EXERCISE DIRECTIONS :: The answer must be every line from the listing that holds the string "length".

DATASET CONTENT ::
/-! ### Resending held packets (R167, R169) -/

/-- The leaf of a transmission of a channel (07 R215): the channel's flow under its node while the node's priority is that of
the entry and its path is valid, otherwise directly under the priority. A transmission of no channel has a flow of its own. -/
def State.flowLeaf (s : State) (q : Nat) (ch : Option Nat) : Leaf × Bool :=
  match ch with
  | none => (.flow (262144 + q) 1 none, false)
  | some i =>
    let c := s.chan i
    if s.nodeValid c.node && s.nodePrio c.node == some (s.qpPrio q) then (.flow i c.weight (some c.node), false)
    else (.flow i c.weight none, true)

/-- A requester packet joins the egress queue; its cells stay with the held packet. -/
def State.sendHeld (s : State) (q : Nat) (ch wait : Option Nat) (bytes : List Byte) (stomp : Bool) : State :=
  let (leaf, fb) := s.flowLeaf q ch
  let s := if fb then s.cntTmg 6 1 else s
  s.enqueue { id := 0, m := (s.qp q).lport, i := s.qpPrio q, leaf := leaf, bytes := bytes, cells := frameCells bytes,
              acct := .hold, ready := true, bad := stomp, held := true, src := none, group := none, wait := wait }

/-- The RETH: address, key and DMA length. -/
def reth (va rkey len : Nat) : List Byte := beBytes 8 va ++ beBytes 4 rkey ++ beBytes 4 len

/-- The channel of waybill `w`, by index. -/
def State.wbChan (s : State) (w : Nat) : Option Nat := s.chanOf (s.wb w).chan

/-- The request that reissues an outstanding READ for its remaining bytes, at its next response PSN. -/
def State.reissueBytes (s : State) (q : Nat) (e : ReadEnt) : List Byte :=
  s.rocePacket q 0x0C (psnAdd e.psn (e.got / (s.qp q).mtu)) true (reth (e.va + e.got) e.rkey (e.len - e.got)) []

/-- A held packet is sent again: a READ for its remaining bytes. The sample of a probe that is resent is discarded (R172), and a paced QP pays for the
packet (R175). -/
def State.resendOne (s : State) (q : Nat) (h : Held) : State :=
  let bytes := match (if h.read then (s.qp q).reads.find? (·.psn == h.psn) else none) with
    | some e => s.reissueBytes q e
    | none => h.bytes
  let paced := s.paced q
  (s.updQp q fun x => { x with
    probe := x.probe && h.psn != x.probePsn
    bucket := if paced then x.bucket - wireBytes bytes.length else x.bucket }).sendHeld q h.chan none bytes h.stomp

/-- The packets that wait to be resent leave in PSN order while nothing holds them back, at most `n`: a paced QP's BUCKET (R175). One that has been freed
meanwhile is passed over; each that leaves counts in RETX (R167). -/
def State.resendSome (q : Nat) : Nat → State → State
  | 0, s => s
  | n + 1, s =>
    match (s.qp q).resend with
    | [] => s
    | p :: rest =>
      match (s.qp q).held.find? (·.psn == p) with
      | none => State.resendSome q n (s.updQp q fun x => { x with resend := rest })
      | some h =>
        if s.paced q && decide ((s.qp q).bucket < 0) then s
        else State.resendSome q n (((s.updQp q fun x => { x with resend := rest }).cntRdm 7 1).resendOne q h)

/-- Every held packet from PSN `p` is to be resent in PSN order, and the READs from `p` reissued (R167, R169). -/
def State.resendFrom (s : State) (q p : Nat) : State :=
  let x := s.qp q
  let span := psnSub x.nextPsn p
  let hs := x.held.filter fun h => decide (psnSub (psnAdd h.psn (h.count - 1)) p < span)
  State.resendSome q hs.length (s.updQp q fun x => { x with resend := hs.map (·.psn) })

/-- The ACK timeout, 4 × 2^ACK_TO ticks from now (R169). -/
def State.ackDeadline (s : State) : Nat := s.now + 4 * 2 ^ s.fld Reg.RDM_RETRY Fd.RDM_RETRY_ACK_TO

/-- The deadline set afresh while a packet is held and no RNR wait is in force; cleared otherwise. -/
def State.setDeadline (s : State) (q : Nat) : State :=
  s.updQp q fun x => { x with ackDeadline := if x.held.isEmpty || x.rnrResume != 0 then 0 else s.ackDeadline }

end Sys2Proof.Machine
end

...

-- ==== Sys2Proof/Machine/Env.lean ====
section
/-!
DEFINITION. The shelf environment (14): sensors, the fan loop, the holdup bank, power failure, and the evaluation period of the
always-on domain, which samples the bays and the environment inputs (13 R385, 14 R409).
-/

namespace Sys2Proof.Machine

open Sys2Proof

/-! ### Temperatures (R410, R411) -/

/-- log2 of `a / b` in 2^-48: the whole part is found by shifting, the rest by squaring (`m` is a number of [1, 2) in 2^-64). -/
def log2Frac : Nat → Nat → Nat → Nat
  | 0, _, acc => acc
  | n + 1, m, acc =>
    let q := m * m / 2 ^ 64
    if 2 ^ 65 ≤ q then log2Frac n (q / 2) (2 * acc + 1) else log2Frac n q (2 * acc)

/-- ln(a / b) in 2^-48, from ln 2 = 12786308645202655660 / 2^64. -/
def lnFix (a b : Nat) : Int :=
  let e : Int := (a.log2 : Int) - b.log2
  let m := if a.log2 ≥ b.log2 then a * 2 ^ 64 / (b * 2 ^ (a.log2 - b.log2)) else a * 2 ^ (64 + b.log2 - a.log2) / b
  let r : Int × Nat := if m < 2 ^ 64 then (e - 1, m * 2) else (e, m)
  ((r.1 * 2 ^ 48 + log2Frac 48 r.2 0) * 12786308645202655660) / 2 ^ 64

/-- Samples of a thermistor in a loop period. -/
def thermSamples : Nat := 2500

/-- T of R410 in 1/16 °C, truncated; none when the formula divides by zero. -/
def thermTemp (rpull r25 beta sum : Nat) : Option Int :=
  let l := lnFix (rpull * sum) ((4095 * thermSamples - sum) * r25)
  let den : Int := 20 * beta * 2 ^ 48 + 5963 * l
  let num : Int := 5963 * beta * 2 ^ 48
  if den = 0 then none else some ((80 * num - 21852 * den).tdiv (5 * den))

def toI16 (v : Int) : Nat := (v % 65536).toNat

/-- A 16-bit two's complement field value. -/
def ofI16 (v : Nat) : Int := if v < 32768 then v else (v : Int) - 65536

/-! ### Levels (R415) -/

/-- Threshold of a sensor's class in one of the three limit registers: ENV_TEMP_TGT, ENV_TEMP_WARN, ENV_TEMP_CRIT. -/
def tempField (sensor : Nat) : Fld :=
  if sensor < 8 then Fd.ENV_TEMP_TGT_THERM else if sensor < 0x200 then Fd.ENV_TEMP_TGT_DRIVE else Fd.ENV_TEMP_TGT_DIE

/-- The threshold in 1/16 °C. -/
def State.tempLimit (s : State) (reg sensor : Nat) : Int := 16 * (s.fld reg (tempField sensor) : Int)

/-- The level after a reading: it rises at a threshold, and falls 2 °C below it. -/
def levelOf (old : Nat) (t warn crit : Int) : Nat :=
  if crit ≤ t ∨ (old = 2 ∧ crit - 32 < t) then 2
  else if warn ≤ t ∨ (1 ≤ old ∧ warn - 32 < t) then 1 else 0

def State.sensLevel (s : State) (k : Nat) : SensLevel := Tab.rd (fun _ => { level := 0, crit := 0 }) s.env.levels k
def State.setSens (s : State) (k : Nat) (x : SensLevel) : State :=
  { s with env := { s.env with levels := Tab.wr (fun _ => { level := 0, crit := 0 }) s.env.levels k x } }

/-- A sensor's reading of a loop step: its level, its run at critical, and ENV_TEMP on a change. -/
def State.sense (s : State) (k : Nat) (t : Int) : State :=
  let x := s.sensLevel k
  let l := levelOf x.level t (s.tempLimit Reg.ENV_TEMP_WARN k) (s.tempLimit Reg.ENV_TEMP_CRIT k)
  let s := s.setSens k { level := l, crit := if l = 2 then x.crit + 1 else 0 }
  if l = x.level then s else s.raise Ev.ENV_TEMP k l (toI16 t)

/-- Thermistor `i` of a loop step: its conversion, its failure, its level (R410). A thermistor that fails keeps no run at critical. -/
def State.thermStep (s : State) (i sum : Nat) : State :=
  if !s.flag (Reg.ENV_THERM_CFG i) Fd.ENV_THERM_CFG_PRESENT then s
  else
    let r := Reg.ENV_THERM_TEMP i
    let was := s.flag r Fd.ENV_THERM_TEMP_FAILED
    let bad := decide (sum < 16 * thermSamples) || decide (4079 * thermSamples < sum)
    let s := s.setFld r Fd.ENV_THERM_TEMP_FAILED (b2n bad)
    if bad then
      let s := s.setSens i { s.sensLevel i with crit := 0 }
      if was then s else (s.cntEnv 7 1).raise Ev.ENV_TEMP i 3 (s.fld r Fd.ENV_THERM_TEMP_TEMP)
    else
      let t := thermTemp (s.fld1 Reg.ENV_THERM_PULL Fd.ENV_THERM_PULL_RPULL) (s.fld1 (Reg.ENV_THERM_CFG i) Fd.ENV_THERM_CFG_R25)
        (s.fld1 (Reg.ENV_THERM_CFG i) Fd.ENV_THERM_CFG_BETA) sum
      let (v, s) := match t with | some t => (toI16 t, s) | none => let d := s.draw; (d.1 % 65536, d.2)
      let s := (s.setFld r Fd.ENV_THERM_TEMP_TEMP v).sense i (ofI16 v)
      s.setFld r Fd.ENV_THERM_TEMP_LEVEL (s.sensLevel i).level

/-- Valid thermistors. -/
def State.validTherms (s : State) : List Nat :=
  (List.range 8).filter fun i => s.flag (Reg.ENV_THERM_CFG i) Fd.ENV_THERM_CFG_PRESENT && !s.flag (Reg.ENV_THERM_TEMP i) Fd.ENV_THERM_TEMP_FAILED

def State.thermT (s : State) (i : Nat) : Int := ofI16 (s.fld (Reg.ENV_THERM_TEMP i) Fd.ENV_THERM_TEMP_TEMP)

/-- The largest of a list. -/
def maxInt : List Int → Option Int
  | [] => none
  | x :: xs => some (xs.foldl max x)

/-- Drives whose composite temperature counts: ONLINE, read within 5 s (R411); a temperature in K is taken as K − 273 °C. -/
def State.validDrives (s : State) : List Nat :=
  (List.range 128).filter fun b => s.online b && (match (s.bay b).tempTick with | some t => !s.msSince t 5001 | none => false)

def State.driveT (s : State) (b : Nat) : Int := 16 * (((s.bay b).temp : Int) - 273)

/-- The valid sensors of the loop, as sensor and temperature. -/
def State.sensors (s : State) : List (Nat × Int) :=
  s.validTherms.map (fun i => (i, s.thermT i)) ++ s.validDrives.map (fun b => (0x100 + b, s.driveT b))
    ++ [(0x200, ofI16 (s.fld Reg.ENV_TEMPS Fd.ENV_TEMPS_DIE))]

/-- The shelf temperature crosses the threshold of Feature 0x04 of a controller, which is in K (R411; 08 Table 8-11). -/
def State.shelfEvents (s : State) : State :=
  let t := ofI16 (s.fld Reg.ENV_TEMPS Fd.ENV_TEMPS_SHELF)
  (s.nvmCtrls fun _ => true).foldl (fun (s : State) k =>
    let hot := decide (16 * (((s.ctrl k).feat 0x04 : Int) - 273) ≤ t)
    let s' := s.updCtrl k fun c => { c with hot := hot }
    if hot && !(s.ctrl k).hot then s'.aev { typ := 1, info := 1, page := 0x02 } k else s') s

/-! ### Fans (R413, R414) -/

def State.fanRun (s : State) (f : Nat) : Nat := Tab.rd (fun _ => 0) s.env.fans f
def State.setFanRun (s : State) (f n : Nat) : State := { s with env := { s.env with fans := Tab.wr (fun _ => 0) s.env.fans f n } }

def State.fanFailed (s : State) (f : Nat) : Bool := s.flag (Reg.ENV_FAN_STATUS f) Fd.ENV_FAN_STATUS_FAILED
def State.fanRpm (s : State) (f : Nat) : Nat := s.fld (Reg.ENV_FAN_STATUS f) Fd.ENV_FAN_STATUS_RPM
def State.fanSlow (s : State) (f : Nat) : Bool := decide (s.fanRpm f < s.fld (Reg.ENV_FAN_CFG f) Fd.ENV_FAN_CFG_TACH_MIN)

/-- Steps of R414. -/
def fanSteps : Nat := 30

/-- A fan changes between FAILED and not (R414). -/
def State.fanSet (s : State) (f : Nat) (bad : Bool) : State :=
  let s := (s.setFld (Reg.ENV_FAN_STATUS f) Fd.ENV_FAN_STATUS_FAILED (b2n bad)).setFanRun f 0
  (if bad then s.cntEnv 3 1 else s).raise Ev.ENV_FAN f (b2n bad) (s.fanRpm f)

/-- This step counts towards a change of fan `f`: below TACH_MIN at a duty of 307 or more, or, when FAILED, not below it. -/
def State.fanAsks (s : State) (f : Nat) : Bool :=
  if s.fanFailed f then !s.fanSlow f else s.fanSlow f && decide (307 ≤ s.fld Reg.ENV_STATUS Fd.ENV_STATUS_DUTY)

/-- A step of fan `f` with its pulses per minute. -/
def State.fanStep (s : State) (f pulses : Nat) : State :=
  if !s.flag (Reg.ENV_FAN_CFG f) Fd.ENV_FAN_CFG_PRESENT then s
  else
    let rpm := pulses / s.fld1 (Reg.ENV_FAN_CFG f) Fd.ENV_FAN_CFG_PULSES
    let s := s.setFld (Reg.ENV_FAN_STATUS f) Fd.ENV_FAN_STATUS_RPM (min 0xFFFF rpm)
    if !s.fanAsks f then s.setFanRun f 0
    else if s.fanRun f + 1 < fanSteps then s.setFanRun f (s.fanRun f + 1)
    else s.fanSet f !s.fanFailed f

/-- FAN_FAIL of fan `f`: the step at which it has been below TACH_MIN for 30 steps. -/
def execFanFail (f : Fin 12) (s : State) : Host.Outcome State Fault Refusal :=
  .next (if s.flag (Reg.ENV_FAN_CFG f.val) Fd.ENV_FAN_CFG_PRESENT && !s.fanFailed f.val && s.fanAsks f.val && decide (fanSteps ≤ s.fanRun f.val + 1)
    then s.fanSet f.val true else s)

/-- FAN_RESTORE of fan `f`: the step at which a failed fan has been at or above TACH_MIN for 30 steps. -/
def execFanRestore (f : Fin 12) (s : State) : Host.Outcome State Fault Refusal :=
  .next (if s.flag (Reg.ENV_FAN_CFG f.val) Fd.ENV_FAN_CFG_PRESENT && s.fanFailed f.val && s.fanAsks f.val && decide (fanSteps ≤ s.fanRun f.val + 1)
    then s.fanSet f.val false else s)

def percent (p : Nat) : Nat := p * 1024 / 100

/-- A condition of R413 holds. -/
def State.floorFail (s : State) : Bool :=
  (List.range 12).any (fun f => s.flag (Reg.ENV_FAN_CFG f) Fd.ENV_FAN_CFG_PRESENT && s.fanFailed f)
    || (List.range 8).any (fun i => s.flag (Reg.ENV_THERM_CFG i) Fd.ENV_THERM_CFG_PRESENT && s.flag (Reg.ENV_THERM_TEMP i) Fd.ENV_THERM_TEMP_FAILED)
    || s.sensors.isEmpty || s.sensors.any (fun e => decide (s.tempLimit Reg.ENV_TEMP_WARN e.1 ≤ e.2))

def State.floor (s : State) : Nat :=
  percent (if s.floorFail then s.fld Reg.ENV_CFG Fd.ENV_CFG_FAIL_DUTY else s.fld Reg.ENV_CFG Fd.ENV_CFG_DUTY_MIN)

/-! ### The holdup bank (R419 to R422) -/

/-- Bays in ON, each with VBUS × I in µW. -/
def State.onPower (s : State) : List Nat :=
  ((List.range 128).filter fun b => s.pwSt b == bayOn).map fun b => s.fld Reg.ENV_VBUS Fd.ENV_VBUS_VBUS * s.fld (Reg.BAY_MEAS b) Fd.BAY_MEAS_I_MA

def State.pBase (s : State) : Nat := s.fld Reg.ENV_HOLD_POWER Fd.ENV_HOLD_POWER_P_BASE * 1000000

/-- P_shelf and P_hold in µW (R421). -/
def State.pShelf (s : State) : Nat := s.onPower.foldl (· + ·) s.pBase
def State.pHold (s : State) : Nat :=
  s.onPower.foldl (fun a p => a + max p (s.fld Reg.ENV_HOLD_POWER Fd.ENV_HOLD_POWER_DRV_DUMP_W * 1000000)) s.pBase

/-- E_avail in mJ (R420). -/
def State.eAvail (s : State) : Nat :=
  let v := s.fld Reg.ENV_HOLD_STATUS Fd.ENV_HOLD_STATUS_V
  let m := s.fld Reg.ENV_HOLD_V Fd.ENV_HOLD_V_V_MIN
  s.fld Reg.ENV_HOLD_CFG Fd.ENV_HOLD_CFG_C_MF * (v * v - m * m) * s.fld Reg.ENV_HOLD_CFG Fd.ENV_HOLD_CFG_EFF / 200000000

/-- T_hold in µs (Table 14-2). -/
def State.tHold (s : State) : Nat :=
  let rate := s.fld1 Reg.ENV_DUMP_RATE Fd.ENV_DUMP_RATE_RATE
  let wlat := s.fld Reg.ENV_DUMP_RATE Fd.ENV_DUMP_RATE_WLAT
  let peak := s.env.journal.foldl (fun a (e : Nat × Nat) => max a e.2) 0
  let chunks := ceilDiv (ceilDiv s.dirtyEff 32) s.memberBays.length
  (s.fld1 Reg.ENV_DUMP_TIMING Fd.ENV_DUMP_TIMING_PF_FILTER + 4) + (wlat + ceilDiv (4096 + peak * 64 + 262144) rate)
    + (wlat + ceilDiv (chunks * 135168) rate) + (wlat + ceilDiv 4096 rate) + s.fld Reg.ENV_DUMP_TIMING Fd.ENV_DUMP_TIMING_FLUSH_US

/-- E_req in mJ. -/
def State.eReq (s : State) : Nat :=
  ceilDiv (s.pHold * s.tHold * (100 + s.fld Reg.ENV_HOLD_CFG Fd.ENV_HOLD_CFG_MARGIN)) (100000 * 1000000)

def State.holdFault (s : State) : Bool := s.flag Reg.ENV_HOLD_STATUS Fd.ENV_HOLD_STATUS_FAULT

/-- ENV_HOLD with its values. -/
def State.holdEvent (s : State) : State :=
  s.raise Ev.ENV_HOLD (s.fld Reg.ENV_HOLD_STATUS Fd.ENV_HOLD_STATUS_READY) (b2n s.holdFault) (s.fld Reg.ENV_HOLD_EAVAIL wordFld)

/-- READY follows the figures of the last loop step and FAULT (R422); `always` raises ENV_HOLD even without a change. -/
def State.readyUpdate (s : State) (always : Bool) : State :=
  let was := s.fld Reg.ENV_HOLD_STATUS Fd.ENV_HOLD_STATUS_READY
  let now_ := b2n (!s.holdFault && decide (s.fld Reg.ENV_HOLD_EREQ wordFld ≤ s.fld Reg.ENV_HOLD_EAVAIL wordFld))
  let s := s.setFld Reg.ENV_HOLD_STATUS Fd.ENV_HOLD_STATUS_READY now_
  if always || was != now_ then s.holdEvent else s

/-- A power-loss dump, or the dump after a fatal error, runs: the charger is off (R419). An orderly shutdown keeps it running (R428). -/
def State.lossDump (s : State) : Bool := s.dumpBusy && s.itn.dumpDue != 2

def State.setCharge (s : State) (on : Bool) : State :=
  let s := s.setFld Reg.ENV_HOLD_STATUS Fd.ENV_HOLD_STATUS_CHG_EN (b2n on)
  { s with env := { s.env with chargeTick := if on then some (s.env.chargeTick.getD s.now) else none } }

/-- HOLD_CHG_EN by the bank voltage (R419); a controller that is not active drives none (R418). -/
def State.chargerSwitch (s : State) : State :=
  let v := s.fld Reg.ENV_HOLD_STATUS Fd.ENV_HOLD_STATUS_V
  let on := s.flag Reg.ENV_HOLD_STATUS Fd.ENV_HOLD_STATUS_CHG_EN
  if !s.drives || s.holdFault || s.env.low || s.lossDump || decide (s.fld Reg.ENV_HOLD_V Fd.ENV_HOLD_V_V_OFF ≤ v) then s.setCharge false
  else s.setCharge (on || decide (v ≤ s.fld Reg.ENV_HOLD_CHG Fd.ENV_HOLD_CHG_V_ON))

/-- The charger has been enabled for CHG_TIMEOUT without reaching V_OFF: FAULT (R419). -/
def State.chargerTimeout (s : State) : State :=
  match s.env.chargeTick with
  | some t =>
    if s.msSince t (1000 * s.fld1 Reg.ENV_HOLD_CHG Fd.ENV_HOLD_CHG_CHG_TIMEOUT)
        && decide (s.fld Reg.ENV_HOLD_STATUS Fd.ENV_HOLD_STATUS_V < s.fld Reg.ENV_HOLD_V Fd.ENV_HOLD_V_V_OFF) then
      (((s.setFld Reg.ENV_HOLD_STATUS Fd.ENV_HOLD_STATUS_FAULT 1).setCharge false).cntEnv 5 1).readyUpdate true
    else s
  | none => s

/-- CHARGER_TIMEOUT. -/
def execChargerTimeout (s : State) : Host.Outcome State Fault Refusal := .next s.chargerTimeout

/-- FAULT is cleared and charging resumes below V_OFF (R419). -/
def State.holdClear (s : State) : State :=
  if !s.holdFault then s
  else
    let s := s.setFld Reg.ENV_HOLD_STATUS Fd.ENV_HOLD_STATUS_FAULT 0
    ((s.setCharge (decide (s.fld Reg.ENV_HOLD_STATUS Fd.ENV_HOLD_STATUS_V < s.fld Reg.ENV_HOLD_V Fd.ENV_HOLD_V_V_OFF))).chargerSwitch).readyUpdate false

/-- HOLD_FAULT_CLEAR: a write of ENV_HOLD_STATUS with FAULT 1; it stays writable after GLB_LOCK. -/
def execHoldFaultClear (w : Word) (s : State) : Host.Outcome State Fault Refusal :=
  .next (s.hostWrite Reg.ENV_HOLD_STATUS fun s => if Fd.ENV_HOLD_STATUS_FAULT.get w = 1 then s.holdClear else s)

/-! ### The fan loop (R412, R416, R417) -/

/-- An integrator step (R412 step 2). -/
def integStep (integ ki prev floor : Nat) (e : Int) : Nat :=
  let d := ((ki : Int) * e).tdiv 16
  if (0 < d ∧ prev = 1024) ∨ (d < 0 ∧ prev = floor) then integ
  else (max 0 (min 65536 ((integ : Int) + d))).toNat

WRITTEN SOLUTION ::
/-- The RETH: address, key and DMA length. -/
    bucket := if paced then x.bucket - wireBytes bytes.length else x.bucket }).sendHeld q h.chan none bytes h.stomp
  State.resendSome q hs.length (s.updQp q fun x => { x with resend := hs.map (·.psn) })
  let chunks := ceilDiv (ceilDiv s.dirtyEff 32) s.memberBays.length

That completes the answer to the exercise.